Но вернемся к истории: здравоохранение в дореволюционной России не было СИСТЕМОЙ в математическом понимании этого слова. Единственным государственным медицинским ведомством было МВД, но оно скорее занималось тюремными проблемами и устранением последствий эпидемий. Не было организованной земской медицины, заводской, благотворительной, медицины МПС и военной: эти сегменты существовали сами по себе. Все понимали необходимость реформ, но процесс затянулся на 30 лет: от генерала Сергея Петровича Боткина до генерала Георгия Ермолаевича Рейна (оба – академики). И Боткин, и Рейн, и вслед за ними Николай Александрович Семашко говорили о назревшей необходимости единой, национальной системы народного здравия.

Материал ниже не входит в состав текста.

-- ==== Sys2Proof/Machine/Guard.lean ====
section
/-!
DEFINITION. Sys2Proof/Machine/Guard.lean: the guard instructions, bindings, and the steps of curators and suppliers
(R245 to R258, R274 to R278).
-/

namespace Sys2Proof.Machine

/-! ## The instructions (R274) -/

/-- The sub field of a form. -/
def GuardForm.sub : GuardForm → Nat
  | .gbind => 0
  | .gunbind => 1
  | .gacqS => 2
  | .gacqX => 3
  | .grel => 4
  | .gtryS => 5
  | .gtryX => 6
  | .gflush => 7
  | .gstat => 8

/-- The word of a GUARD form. -/
def guardWord (form : GuardForm) (d a b : BitVec 5) : BitVec 32 :=
  mkWord 0x32 d a b (BitVec.ofNat 11 (64 * form.sub))

/-- A binding of the core in focus. -/
def Core.binding (c : Core) (num : Nat) : Option Binding := c.binds.toList.getD num none

/-- A change to a binding. -/
def Core.setBinding (c : Core) (num : Nat) (b : Option Binding) : Core :=
  { c with binds := if h : num < 8 then c.binds.set num b else c.binds }

/-- A window of `len` bytes with its stamp array, as spans. -/
def windowSpans (window stamps len : Nat) : List Span :=
  [{ lo := window, len := len }, { lo := stamps, len := 4 * (len / 512) }]

/-- The spans of a guard operation: the window and the stamp array of its binding, or of a `gbind` of its number that is
still pending (R276). -/
def Core.guardSpans (c : Core) (num : Nat) : OpSpans :=
  let held := match c.binding num with
    | some b => windowSpans b.window b.stamps b.len
    | none => []
  let coming := c.ops.flatMap fun (o : Op) => match o.body with
    | .guard .gbind n _ _ _ => if n = num then o.lwrite else []
    | _ => []
  { OpSpans.none with lwrite := held ++ coming }

/-- The key of a guard. -/
def guardKey (place : BitVec 2) (dpa : Nat) : Nat := place.toNat * 2 ^ 52 + dpa

/-- An active guard. -/
def State.guard (s : State) (gk : Nat) : Option Guard := aget s.curators gk

/-- LEN of the guard that a descriptor names: the curator's, or that of its object; 0 where no range maps it. -/
def State.bindLen (s : State) (x : BitVec 512) : Nat :=
  let va := x.toNat % 2 ^ 64
  match s.entryFor va with
  | none => 0
  | some e => match s.guard (guardKey e.place (e.pa va)) with
    | some g => g.len
    | none => min 0x100000 (s.mem.read (keyOff e.place.toNat (e.pa va + 8)) 4)

/-- The spans of a `gbind`: the window and the stamp array that its descriptor names (R242, R276). -/
def State.bindSpans (s : State) (x : BitVec 512) : OpSpans :=
  { OpSpans.none with
    lwrite := windowSpans (x.extractLsb' 128 21).toNat (x.extractLsb' 160 21).toNat (s.bindLen x) }

/-- The checks that a checkpointed team adds (R373). -/
def State.guardTeamCheck (s : State) (form : GuardForm) (d a b : BitVec 5) : Option Trap :=
  match form with
  | .gbind | .gunbind | .gflush => s.teamCheck (guardWord form d a b)
  | .grel => s.outCheck 16
  | _ => none

/-- A place in program order for a team member's `grel` in the outbound buffer (R373). -/
def State.keepPlace (s : State) (form : GuardForm) : State :=
  if form = .grel ∧ s.core.ctl.status.ckpt then s.outPush (.place s.core.ctl.drnext) else s

/-- A guard instruction (R274); the outbound buffer keeps a place for a team member's `grel` from here on (R373). -/
def State.guardInstr (s : State) (form : GuardForm) (d a b : BitVec 5) : Out :=
  let x := (s.g a).toNat
  let c1 := if form = .gbind then s.loadCheck x 64 else if 8 ≤ x then some (Cause.bounds, x) else none
  let c2 := if b = 0 then none else s.localCheck (s.g b).toNat 8 .store
  let desc : BitVec 512 := if form = .gbind then BitVec.ofNat 512 (s.localRead x 64) else 0
  let num := if form = .gbind then (desc.extractLsb' 192 3).toNat else x
  let status := if b = 0 then none else some (s.g b).toNat
  let spans := if form = .gbind then s.bindSpans desc else s.core.guardSpans num
  s.dispatched (c1.or (c2.or (s.guardTeamCheck form d a b))) false
    ((s.keepPlace form).dispatchTo 0x32 form.sub d spans (.guard form num desc status false))

/-- `gbind`. -/
def execGbind (d a b : BitVec 5) (s : State) : Out := s.guardInstr .gbind d a b
/-- `gunbind`. -/
def execGunbind (d a b : BitVec 5) (s : State) : Out := s.guardInstr .gunbind d a b
/-- `gacq.s`. -/
def execGacqS (d a b : BitVec 5) (s : State) : Out := s.guardInstr .gacqS d a b
/-- `gacq.x`. -/
def execGacqX (d a b : BitVec 5) (s : State) : Out := s.guardInstr .gacqX d a b
/-- `grel`. -/
def execGrel (d a b : BitVec 5) (s : State) : Out := s.guardInstr .grel d a b
/-- `gtry.s`. -/
def execGtryS (d a b : BitVec 5) (s : State) : Out := s.guardInstr .gtryS d a b
/-- `gtry.x`. -/
def execGtryX (d a b : BitVec 5) (s : State) : Out := s.guardInstr .gtryX d a b
/-- `gflush`. -/
def execGflush (d a b : BitVec 5) (s : State) : Out := s.guardInstr .gflush d a b
/-- `gstat`. -/
def execGstat (d a b : BitVec 5) (s : State) : Out := s.guardInstr .gstat d a b

/-! ## The status word (R277) -/

/-- CODE OK. -/
abbrev gOk : Nat := 0
/-- CODE STATE. -/
abbrev gState : Nat := 1
/-- CODE ACTIVATE. -/
abbrev gActivate : Nat := 2
/-- CODE INUSE. -/
abbrev gInuse : Nat := 3
/-- CODE MISMATCH. -/
abbrev gMismatch : Nat := 4
/-- CODE WINDOW. -/
abbrev gWindow : Nat := 5
/-- CODE BUSY. -/
abbrev gBusy : Nat := 6
/-- CODE UNBOUND. -/
abbrev gUnbound : Nat := 7

/-- STATE of a binding (R277). -/
def BindState.code : BindState → Nat
  | .bound => 1
  | .acquiring _ => 2
  | .heldS => 3
  | .heldX => 4

/-- The status word of a binding number after an operation. -/
def Core.guardStatus (c : Core) (num code : Nat) (lost renum : Bool) : Word :=
  let base := 2 ^ 63 + lost.toNat * 2 ^ 62 + renum.toNat * 2 ^ 61 + code * 2 ^ 48
  match c.binding num with
  | some b => BitVec.ofNat 64 (base + b.lep.toNat * 2 ^ 40 + b.state.code * 2 ^ 32 + b.last.toNat)
  | none => BitVec.ofNat 64 base

/-- A guard operation of the thread in focus ends: its status word, or without one a late fault for a refusal, and its
ring entry (R274). -/
def State.guardDone (s : State) (seq : BitVec 16) (num : Nat) (status : Option Nat) (code : Nat)
    (lost renum : Bool) : State :=
  match status with
  | some a => (s.completionWord a (s.core.guardStatus num code lost renum)).opDone seq
  | none => if code = gOk ∨ code = gBusy then s.opDone seq else s.lateFault seq Cause.guard code

/-- Where a pending guard operation reports. -/
def Core.guardStatusAddr (c : Core) (seq : BitVec 16) : Option Nat :=
  match c.op seq with
  | some o => match o.body with
    | .guard _ _ _ st _ => st
    | _ => none
  | none => none

/-- A guard operation named by thread, number and sequence ends. -/
def State.guardEnd (s : State) (core num : Nat) (seq : BitVec 16) (code : Nat) (lost renum : Bool) : State :=
  s.atThread core fun t => t.guardDone seq num (t.core.guardStatusAddr seq) code lost renum

/-! ## The curator -/

/-- A change to an active guard. -/
def State.modGuard (s : State) (gk : Nat) (f : Guard → Guard) : State :=
  match s.guard gk with
  | some g => { s with curators := aset s.curators gk (f g) }
  | none => s

/-- The curator of a guard key: package and stack (R219, R245). -/
def State.curatorOf (s : State) (gk : Nat) : Nat × Nat :=
  let dpa := gk % 2 ^ 52
  (dpaPkg dpa, ((s.getPkg (dpaPkg dpa)).placeOf (BitVec.ofNat 2 (gk / 2 ^ 52)) (dpaLocal dpa)).1)

/-- A guard message on its way. -/
def State.gsend (s : State) (m : GuardMsg) : State := { s with gmsgs := s.gmsgs ++ [m] }

/-- Does a span lie in stacked memory (R207)? -/
def inStacked (dpa n : Nat) : Bool := decide (dpaLocal dpa + n ≤ stackedSize)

Вот цитата из выступления Семашко еще до образования Наркомата здравоохранения, в июне 1918 года: «Насущной организационной задачей советской медицины на местах является устранение прежних межведомственных рамок и объединение ее… Лечебная медицина должна быть построена на последовательности проведения принципов: а) общедоступности и б) бесплатности». Это ужасные принципы с точки зрения апологетов капитализма, понимаю, но с 1910 года «социалистические» подходы уже были реализованы в царской России. Увы, создать единую безбарьерную и бесшовную систему так и не удалось. Хотя, конечно, медицина работала лучше, чем сегодня: больной мог прийти не только к терапевту, но и к специалисту в поликлинику (и они, заметим, были везде), довольно легко мог быть госпитализирован. Первичный контакт медицинской помощи работал исправно. |
Были сложности в 70-е годы с тем новым, что сегодня называется «высокотехнологичной помощью», – сердечно-сосудистой хирургией, нейрохирургией, онкологией и онкогематологией, гемодиализом и др. Но на моих глазах – а я 40 лет работал в крупной многопрофильной городской больнице, куда поступало от 120 до 200 больных в день – проблемы в СССР решались. Строились новые корпуса больниц и поликлиник по всей стране. Появлялись медучреждения в селах (колхозные профилактории и ФАП), развивались санатории (чья клиническая эффективность может вызывать сегодня сомнения, хотя…). Прочно встала на ноги Служба крови (информация на всякий случай: до сих пор ни одного заражения ВИЧ-инфекцией при переливании компонентов крови, а сколько трагических случаев в США, Канаде, Франции). Создавались новые клинические центры.
Тезис автора о «присвоении» властью больниц и медпунктов после революции неверен. В первое время после Октября работали больничные кассы при заводах и фабриках и содержали больницы, платили заводским врачам. В земствах были земские пункты с фельдшерами и врачами. Но земства исчезли, откуда было брать деньги на содержание медперсонала? Кстати, как чудесно все это выглядело до 17-го года, хорошо описано у В.В. Вересаева и М.А. Булгакова. Это ведь просто был ужас, от которого волосы на голове шевелятся. Да, эти сельские пункты постепенно власть «прибирала к рукам», но что же «присваивали»? Это ведь не были частные больницы. И в городах больницы не были частными. Власть новая и их взяла на обеспечение. Кстати, многие заводские больницы работают и по сию пору, настолько они были хороши. Вопрос – как строить единую систему, если все медицинское организации будут сами по себе?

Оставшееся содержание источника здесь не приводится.